Кассио вернулся домой во второй половине дня. Он забронировал столик в нашем любимом ресторане на нашу девятую годовщину свадьбы, в маленьком заведении, где подавали деревенскую французскую еду. Мия согласилась присмотреть за Симоной и Даниэле. Хотя это была скорее ночевка, учитывая, что им было девять и почти двенадцать лет. Они больше не нуждались в круглосуточном наблюдении, даже если чаще всего ничего хорошего от них не было.
Мы только что покончили с восхитительным печеночным паштетом с теплой булочкой и двумя бокалами Вионье, моего любимого белого вина, когда я собралась с духом.
— Ты все еще больше не хочешь детей?
Я хотела спросить об этом спокойным, тихим голосом, но вместо этого быстро выпалила.
Кассио медленно опустил бокал, нахмурив брови.
— Ты…?
Я посмотрела на него и подняла свой почти пустой бокал.
— Серьезно? Думаешь, я бы выпила два бокала вина, если бы была беременна?
Он усмехнулся.
— Я как-то об этом не подумал.
— Мужчины, — пробормотала я, но не смогла сдержать улыбки. — Ну, что скажешь?
Я странно нервничала из-за этого. Мы с Кассио говорили почти обо всем, кроме тех деловых отношений, которые он считал слишком жестокими для меня, и тайны о Симоне и Даниэле, которую я все еще хранила в самом глубоком уголке своего сердца.

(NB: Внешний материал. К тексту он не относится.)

/-- Loss, qualification and lock of REFIN and the switch of the time base set the bits their rules name; ticks advance
  TTIME by 4 and each time domain by its increment and step. Everything else stays. -/
def Obligations.TimeBaseAndDomains : Prop :=
  (∀ (s : State) (window : Bool), s.m.flag Reg.TB_STATUS Fields.TB_STATUS.SRC_ACTIVE = true → s.m.journalOn = false →
    Answers (.refinLoss window) s (fun t => t.flag Reg.TB_STATUS Fields.TB_STATUS.HOLDOVER = true ∧ t.flag
    Reg.TB_STATUS Fields.TB_STATUS.REF_IN_WINDOW = false ∧ t.flag Reg.TB_STATUS Fields.TB_STATUS.REF_QUALIFIED = false
    ∧ t.flag Reg.TB_STATUS Fields.TB_STATUS.REF_LOCKED = false ∧ (window = false → t.flag Reg.TB_STATUS
    Fields.TB_STATUS.REF_PRESENT = false) ∧ t.flag Reg.WAVE_SYNC_STATUS Fields.WAVE_SYNC_STATUS.EPOCH_VALID = false ∧
    t.flag Reg.TIME_EVENT Fields.TIME_EVENT.REF_LOST = true ∧ SameMemory s.m t ∧ SameRegsPost [Reg.TB_STATUS,
    Reg.WAVE_SYNC_STATUS, Reg.TIME_EVENT] s.m t)) ∧
  (∀ (s : State) (window : Bool), s.m.flag Reg.TB_STATUS Fields.TB_STATUS.SRC_ACTIVE = false → s.m.journalOn = false →
    Answers (.refinLoss window) s (fun t => t.flag Reg.TB_STATUS Fields.TB_STATUS.REF_QUALIFIED = false ∧ t.flag
    Reg.TB_STATUS Fields.TB_STATUS.REF_IN_WINDOW = false ∧ t.flag Reg.TB_STATUS Fields.TB_STATUS.HOLDOVER = s.m.flag
    Reg.TB_STATUS Fields.TB_STATUS.HOLDOVER ∧ t.outs = s.m.outs ∧ SameMemory s.m t ∧ SameRegs [Reg.TB_STATUS] s.m t)) ∧
  (∀ (s : State) (det : Nat) (ppb : Int), 1 ≤ det → det ≤ 2 → ppb.natAbs ≤ 20000 → (s.m.rd Reg.TB_CTRL
    Fields.TB_CTRL.REF_FREQ = 1 → det = 1) → (s.m.rd Reg.TB_CTRL Fields.TB_CTRL.REF_FREQ = 2 → det = 2) →
    s.m.startState = 6 → Answers (.refinRequalify det ppb) s (fun t => t.flag Reg.TB_STATUS
    Fields.TB_STATUS.REF_PRESENT = true ∧ t.flag Reg.TB_STATUS Fields.TB_STATUS.REF_IN_WINDOW = true ∧ t.flag
    Reg.TB_STATUS Fields.TB_STATUS.REF_QUALIFIED = true ∧ t.flag Reg.TB_STATUS Fields.TB_STATUS.HOLDOVER = false ∧
    t.rd Reg.TB_STATUS Fields.TB_STATUS.REF_DET = det ∧ t.reg Reg.TB_REFMEAS = BitVec.ofInt 32 ppb ∧ t.outs = s.m.outs
    ∧ SameMemory s.m t ∧ SameRegs [Reg.TB_STATUS, Reg.TB_REFMEAS, Reg.PWR_STATUS] s.m t)) ∧
  (∀ (s : State) (det : Nat) (ppb : Int), 1 ≤ det → det ≤ 2 → ppb.natAbs ≤ 20000 → (s.m.rd Reg.TB_CTRL
    Fields.TB_CTRL.REF_FREQ = 1 → det = 1) → (s.m.rd Reg.TB_CTRL Fields.TB_CTRL.REF_FREQ = 2 → det = 2) →
    s.m.startState = 3 → s.m.profRefin = true → s.m.flag Reg.TB_STATUS Fields.TB_STATUS.SRC_ACTIVE = false → Answers
    (.refinQualified det ppb) s (fun t => t.flag Reg.TB_STATUS Fields.TB_STATUS.SRC_ACTIVE = true ∧ t.flag
    Reg.TB_STATUS Fields.TB_STATUS.REF_QUALIFIED = true ∧ t.flag Reg.GLB_DIE_ERR Fields.GLB_DIE_ERR.HOLDOVER_SEEN =
    true ∧ t.startState = (if s.m.trained then 4 else 3) ∧ t.outs = s.m.outs ∧ SameMemory s.m t ∧ SameRegs
    [Reg.TB_STATUS, Reg.TB_REFMEAS, Reg.PWR_STATUS, Reg.GLB_DIE_ERR, Reg.GLB_START_STATE] s.m t)) ∧
  (∀ (s : State), s.m.flag Reg.TB_STATUS Fields.TB_STATUS.SRC_ACTIVE = true → s.m.flag Reg.TB_STATUS
    Fields.TB_STATUS.REF_QUALIFIED = true → Answers (.refLocked) s (fun t => t.flag Reg.TB_STATUS
    Fields.TB_STATUS.REF_LOCKED = true ∧ t.flag Reg.TIME_EVENT Fields.TIME_EVENT.REF_LOCKED = true ∧ t.outs = s.m.outs
    ∧ SameMemory s.m t ∧ SameRegsPost [Reg.TB_STATUS, Reg.TIME_EVENT] s.m t)) ∧
  (∀ (s : State) (src : Nat), s.m.tim.switchTo = some src → src < 2 → s.m.timeIdle = true → (src = 1 → s.m.flag
    Reg.TB_STATUS Fields.TB_STATUS.REF_QUALIFIED = true) → Answers (.timebaseSwitch) s (fun t => t.tim.switchTo = none
    ∧ t.rd Reg.TB_STATUS Fields.TB_STATUS.SRC_ACTIVE = src ∧ t.flag Reg.TB_STATUS Fields.TB_STATUS.PENDING = false ∧
    t.flag Reg.TB_STATUS Fields.TB_STATUS.HOLDOVER = false ∧ t.flag Reg.TB_STATUS Fields.TB_STATUS.REF_LOCKED = false
    ∧ t.flag Reg.WAVE_SYNC_STATUS Fields.WAVE_SYNC_STATUS.EPOCH_VALID = false ∧ t.flag Reg.GLB_DIE_ERR
    Fields.GLB_DIE_ERR.HOLDOVER_SEEN = true ∧ t.outs = s.m.outs ∧ SameMemory s.m t ∧ SameRegs [Reg.TB_STATUS,
    Reg.WAVE_SYNC_STATUS, Reg.GLB_DIE_ERR] s.m t)) ∧
  (∀ (s : State) (n : Nat), Answers (.domainTick n) s (fun t => t.ttime = (s.m.ttime + 4 * n) % 2 ^ 64 ∧ (∀ x : Nat,
    memByte t.gddr x = memByte s.m.gddr x))) ∧
  (∀ (s : State) (k : Nat), k < 4 → (s.m.dom k).set = none → (s.m.ttime + 4) / 2 ^ 32 = s.m.ttime / 2 ^ 32 → Answers
    (.domainTick 1) s (fun t => ((t.dom k).sec, (t.dom k).sub) = domCarry (s.m.dom k).sec ((s.m.dom k).sub +
    s.m.domEff k + (s.m.dom k).step) ∧ (t.dom k).remain = (s.m.dom k).remain - s.m.domSlewed k ∧ (t.dom k).step = 0 ∧
    t.flag (Reg.TD_STATUS k) Fields.TD_STATUS.SLEWING = decide (s.m.domSlewed k < (s.m.dom k).remain) ∧ SameMemory s.m
    t ∧ SameRegs ([Reg.TIME_TTIME_LO, Reg.TIME_TTIME_HI, Reg.SL_PCC_LO, Reg.SL_PCC_HI] ++ (List.range 4).map
    Reg.TD_STATUS ++ (List.range 8).map Reg.DDS_STATUS ++ (List.range 8).map Reg.DDS_SAMPLE_LO ++ (List.range 8).map
    Reg.DDS_SAMPLE_HI ++ (List.range 8).map Reg.AQ_STATUS) s.m t))
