/-! ### setHv -/

@[simp] theorem Mod.setHv_regs (h : Nat) (x : HvLive) : (m.setHv h x).regs = m.regs := rfl
@[simp] theorem Mod.setHv_latch (h : Nat) (x : HvLive) : (m.setHv h x).latch = m.latch := rfl
@[simp] theorem Mod.setHv_stage (h : Nat) (x : HvLive) : (m.setHv h x).stage = m.stage := rfl
@[simp] theorem Mod.setHv_gddr (h : Nat) (x : HvLive) : (m.setHv h x).gddr = m.gddr := rfl
@[simp] theorem Mod.setHv_gddrBad (h : Nat) (x : HvLive) : (m.setHv h x).gddrBad = m.gddrBad := rfl
@[simp] theorem Mod.setHv_sram (h : Nat) (x : HvLive) : (m.setHv h x).sram = m.sram := rfl
@[simp] theorem Mod.setHv_sramBad (h : Nat) (x : HvLive) : (m.setHv h x).sramBad = m.sramBad := rfl
@[simp] theorem Mod.setHv_cmds (h : Nat) (x : HvLive) : (m.setHv h x).cmds = m.cmds := rfl
@[simp] theorem Mod.setHv_outs (h : Nat) (x : HvLive) : (m.setHv h x).outs = m.outs := rfl
@[simp] theorem Mod.setHv_flt (h : Nat) (x : HvLive) : (m.setHv h x).flt = m.flt := rfl
@[simp] theorem Mod.setHv_sys (h : Nat) (x : HvLive) : (m.setHv h x).sys = m.sys := rfl
@[simp] theorem Mod.setHv_queues (h : Nat) (x : HvLive) : (m.setHv h x).queues = m.queues := rfl
@[simp] theorem Mod.setHv_cqs (h : Nat) (x : HvLive) : (m.setHv h x).cqs = m.cqs := rfl
@[simp] theorem Mod.setHv_pcie (h : Nat) (x : HvLive) : (m.setHv h x).pcie = m.pcie := rfl
@[simp] theorem Mod.setHv_hat (h : Nat) (x : HvLive) : (m.setHv h x).hat = m.hat := rfl
@[simp] theorem Mod.setHv_scores (h : Nat) (x : HvLive) : (m.setHv h x).scores = m.scores := rfl
@[simp] theorem Mod.setHv_mcores (h : Nat) (x : HvLive) : (m.setHv h x).mcores = m.mcores := rfl
@[simp] theorem Mod.setHv_harts (h : Nat) (x : HvLive) : (m.setHv h x).harts = m.harts := rfl
@[simp] theorem Mod.setHv_tlb (h : Nat) (x : HvLive) : (m.setHv h x).tlb = m.tlb := rfl
@[simp] theorem Mod.setHv_seqs (h : Nat) (x : HvLive) : (m.setHv h x).seqs = m.seqs := rfl
@[simp] theorem Mod.setHv_dports (h : Nat) (x : HvLive) : (m.setHv h x).dports = m.dports := rfl
@[simp] theorem Mod.setHv_pins (h : Nat) (x : HvLive) : (m.setHv h x).pins = m.pins := rfl
@[simp] theorem Mod.setHv_rings (h : Nat) (x : HvLive) : (m.setHv h x).rings = m.rings := rfl
@[simp] theorem Mod.setHv_sendBuf (h : Nat) (x : HvLive) : (m.setHv h x).sendBuf = m.sendBuf := rfl
@[simp] theorem Mod.setHv_lqs (h : Nat) (x : HvLive) : (m.setHv h x).lqs = m.lqs := rfl
@[simp] theorem Mod.setHv_lreqs (h : Nat) (x : HvLive) : (m.setHv h x).lreqs = m.lreqs := rfl
@[simp] theorem Mod.setHv_nextReq (h : Nat) (x : HvLive) : (m.setHv h x).nextReq = m.nextReq := rfl
@[simp] theorem Mod.setHv_lvs (h : Nat) (x : HvLive) : (m.setHv h x).lvs = m.lvs := rfl
@[simp] theorem Mod.setHv_meass (h : Nat) (x : HvLive) : (m.setHv h x).meass = m.meass := rfl
@[simp] theorem Mod.setHv_plt (h : Nat) (x : HvLive) : (m.setHv h x).plt = m.plt := rfl
@[simp] theorem Mod.setHv_waves (h : Nat) (x : HvLive) : (m.setHv h x).waves = m.waves := rfl
@[simp] theorem Mod.setHv_ass (h : Nat) (x : HvLive) : (m.setHv h x).ass = m.ass := rfl
@[simp] theorem Mod.setHv_acqs (h : Nat) (x : HvLive) : (m.setHv h x).acqs = m.acqs := rfl
@[simp] theorem Mod.setHv_trg (h : Nat) (x : HvLive) : (m.setHv h x).trg = m.trg := rfl
@[simp] theorem Mod.setHv_tim (h : Nat) (x : HvLive) : (m.setHv h x).tim = m.tim := rfl
@[simp] theorem Mod.setHv_cal (h : Nat) (x : HvLive) : (m.setHv h x).cal = m.cal := rfl
@[simp] theorem Mod.setHv_drc (h : Nat) (x : HvLive) : (m.setHv h x).drc = m.drc := rfl
@[simp] theorem Mod.setHv_dma (h : Nat) (x : HvLive) : (m.setHv h x).dma = m.dma := rfl
@[simp] theorem Mod.setHv_pair (h : Nat) (x : HvLive) : (m.setHv h x).pair = m.pair := rfl

/-! ### setMeas -/

@[simp] theorem Mod.setMeas_regs (c : Nat) (x : Option Meas) : (m.setMeas c x).regs = m.regs := rfl
@[simp] theorem Mod.setMeas_latch (c : Nat) (x : Option Meas) : (m.setMeas c x).latch = m.latch := rfl
@[simp] theorem Mod.setMeas_stage (c : Nat) (x : Option Meas) : (m.setMeas c x).stage = m.stage := rfl
@[simp] theorem Mod.setMeas_gddr (c : Nat) (x : Option Meas) : (m.setMeas c x).gddr = m.gddr := rfl
@[simp] theorem Mod.setMeas_gddrBad (c : Nat) (x : Option Meas) : (m.setMeas c x).gddrBad = m.gddrBad := rfl
@[simp] theorem Mod.setMeas_sram (c : Nat) (x : Option Meas) : (m.setMeas c x).sram = m.sram := rfl
@[simp] theorem Mod.setMeas_sramBad (c : Nat) (x : Option Meas) : (m.setMeas c x).sramBad = m.sramBad := rfl
@[simp] theorem Mod.setMeas_cmds (c : Nat) (x : Option Meas) : (m.setMeas c x).cmds = m.cmds := rfl
@[simp] theorem Mod.setMeas_outs (c : Nat) (x : Option Meas) : (m.setMeas c x).outs = m.outs := rfl
@[simp] theorem Mod.setMeas_flt (c : Nat) (x : Option Meas) : (m.setMeas c x).flt = m.flt := rfl
@[simp] theorem Mod.setMeas_sys (c : Nat) (x : Option Meas) : (m.setMeas c x).sys = m.sys := rfl
@[simp] theorem Mod.setMeas_queues (c : Nat) (x : Option Meas) : (m.setMeas c x).queues = m.queues := rfl
@[simp] theorem Mod.setMeas_cqs (c : Nat) (x : Option Meas) : (m.setMeas c x).cqs = m.cqs := rfl
@[simp] theorem Mod.setMeas_pcie (c : Nat) (x : Option Meas) : (m.setMeas c x).pcie = m.pcie := rfl
@[simp] theorem Mod.setMeas_hat (c : Nat) (x : Option Meas) : (m.setMeas c x).hat = m.hat := rfl
@[simp] theorem Mod.setMeas_scores (c : Nat) (x : Option Meas) : (m.setMeas c x).scores = m.scores := rfl
@[simp] theorem Mod.setMeas_mcores (c : Nat) (x : Option Meas) : (m.setMeas c x).mcores = m.mcores := rfl
@[simp] theorem Mod.setMeas_harts (c : Nat) (x : Option Meas) : (m.setMeas c x).harts = m.harts := rfl
@[simp] theorem Mod.setMeas_tlb (c : Nat) (x : Option Meas) : (m.setMeas c x).tlb = m.tlb := rfl
@[simp] theorem Mod.setMeas_seqs (c : Nat) (x : Option Meas) : (m.setMeas c x).seqs = m.seqs := rfl
@[simp] theorem Mod.setMeas_dports (c : Nat) (x : Option Meas) : (m.setMeas c x).dports = m.dports := rfl
@[simp] theorem Mod.setMeas_pins (c : Nat) (x : Option Meas) : (m.setMeas c x).pins = m.pins := rfl
@[simp] theorem Mod.setMeas_rings (c : Nat) (x : Option Meas) : (m.setMeas c x).rings = m.rings := rfl
@[simp] theorem Mod.setMeas_sendBuf (c : Nat) (x : Option Meas) : (m.setMeas c x).sendBuf = m.sendBuf := rfl
@[simp] theorem Mod.setMeas_lqs (c : Nat) (x : Option Meas) : (m.setMeas c x).lqs = m.lqs := rfl
@[simp] theorem Mod.setMeas_lreqs (c : Nat) (x : Option Meas) : (m.setMeas c x).lreqs = m.lreqs := rfl
@[simp] theorem Mod.setMeas_nextReq (c : Nat) (x : Option Meas) : (m.setMeas c x).nextReq = m.nextReq := rfl
@[simp] theorem Mod.setMeas_lvs (c : Nat) (x : Option Meas) : (m.setMeas c x).lvs = m.lvs := rfl
@[simp] theorem Mod.setMeas_hvs (c : Nat) (x : Option Meas) : (m.setMeas c x).hvs = m.hvs := rfl
@[simp] theorem Mod.setMeas_plt (c : Nat) (x : Option Meas) : (m.setMeas c x).plt = m.plt := rfl
@[simp] theorem Mod.setMeas_waves (c : Nat) (x : Option Meas) : (m.setMeas c x).waves = m.waves := rfl
@[simp] theorem Mod.setMeas_ass (c : Nat) (x : Option Meas) : (m.setMeas c x).ass = m.ass := rfl
@[simp] theorem Mod.setMeas_acqs (c : Nat) (x : Option Meas) : (m.setMeas c x).acqs = m.acqs := rfl
@[simp] theorem Mod.setMeas_trg (c : Nat) (x : Option Meas) : (m.setMeas c x).trg = m.trg := rfl
@[simp] theorem Mod.setMeas_tim (c : Nat) (x : Option Meas) : (m.setMeas c x).tim = m.tim := rfl
@[simp] theorem Mod.setMeas_cal (c : Nat) (x : Option Meas) : (m.setMeas c x).cal = m.cal := rfl
@[simp] theorem Mod.setMeas_drc (c : Nat) (x : Option Meas) : (m.setMeas c x).drc = m.drc := rfl
@[simp] theorem Mod.setMeas_dma (c : Nat) (x : Option Meas) : (m.setMeas c x).dma = m.dma := rfl
@[simp] theorem Mod.setMeas_pair (c : Nat) (x : Option Meas) : (m.setMeas c x).pair = m.pair := rfl

/-! ### The trim's ramp (R302) -/

/-- A step of the ramp changes the trim in force and nothing else. -/
theorem Mod.trimRamp_eq : m.trimRamp = m.setTim { m.tim with trim := m.trimRamp.tim.trim } := by
  simp only [Mod.trimRamp]
  split <;> rfl

@[simp] theorem Mod.trimRamp_regs : m.trimRamp.regs = m.regs := by rw [Mod.trimRamp_eq]; rfl
@[simp] theorem Mod.trimRamp_gddr : m.trimRamp.gddr = m.gddr := by rw [Mod.trimRamp_eq]; rfl
@[simp] theorem Mod.trimRamp_sram : m.trimRamp.sram = m.sram := by rw [Mod.trimRamp_eq]; rfl
@[simp] theorem Mod.trimRamp_outs : m.trimRamp.outs = m.outs := by rw [Mod.trimRamp_eq]; rfl
@[simp] theorem Mod.trimRamp_doms : m.trimRamp.tim.doms = m.tim.doms := by rw [Mod.trimRamp_eq]; rfl

end Sys2Proof.Machine
end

Кассио положил свою руку на мою.
— Ты хочешь еще одного ребенка?
Ещё одного ребенка. Не ребёнка, не твоего собственного ребёнка. Мы проделали такой долгий путь, и теперь не было никаких сомнений, что Симона и Даниэле тоже мои дети.
— Мне кажется, что наша семья еще не закончена. Я снова хочу ребенка, чтобы его обнимать.
— А еще они плачут, какают, их тошнит и как только они перестают это делать, то закатывают самые страшные истерики. Ты действительно этого хочешь?
Я ухмыльнулась.
— Да.
Кассио покачал головой, будто я была неразумна, но по нежному взгляду его глаз я поняла, что поймала его.
— Иии?
— Если хочешь еще одного ребенка, ты его получишь.
— Но что насчет тебя? Я не хочу, чтобы ты сделал мне ребенка только для одолжения. Кассио склонился над столом.
— Поверь мне, сделать тебе ребенка это не моя работа.
Я легонько шлепнула его по руке, и он продолжил еще более низким голосом:
— Мне бы очень хотелось иметь от тебя ребенка.
— Мы можем начать прямо сегодня, — прошептала я и провела своим высоким каблуком по его штанине, многозначительно улыбаясь. В своем облегающем костюме он выглядел неотразимо.
Один уголок его рта приподнялся.
— Уверена, что хочешь пропустить canard à l’orange[2] и crepe suzette[3]?
Слышать, как Кассио говорит по-французски, даже если это всего лишь похвала утке в апельсиновом соусе и блинчикам, было почти слишком для того маленького контроля, который у меня остался.
Я прижала каблук к его промежности, отчего у него в горле образовалось низкое шипение.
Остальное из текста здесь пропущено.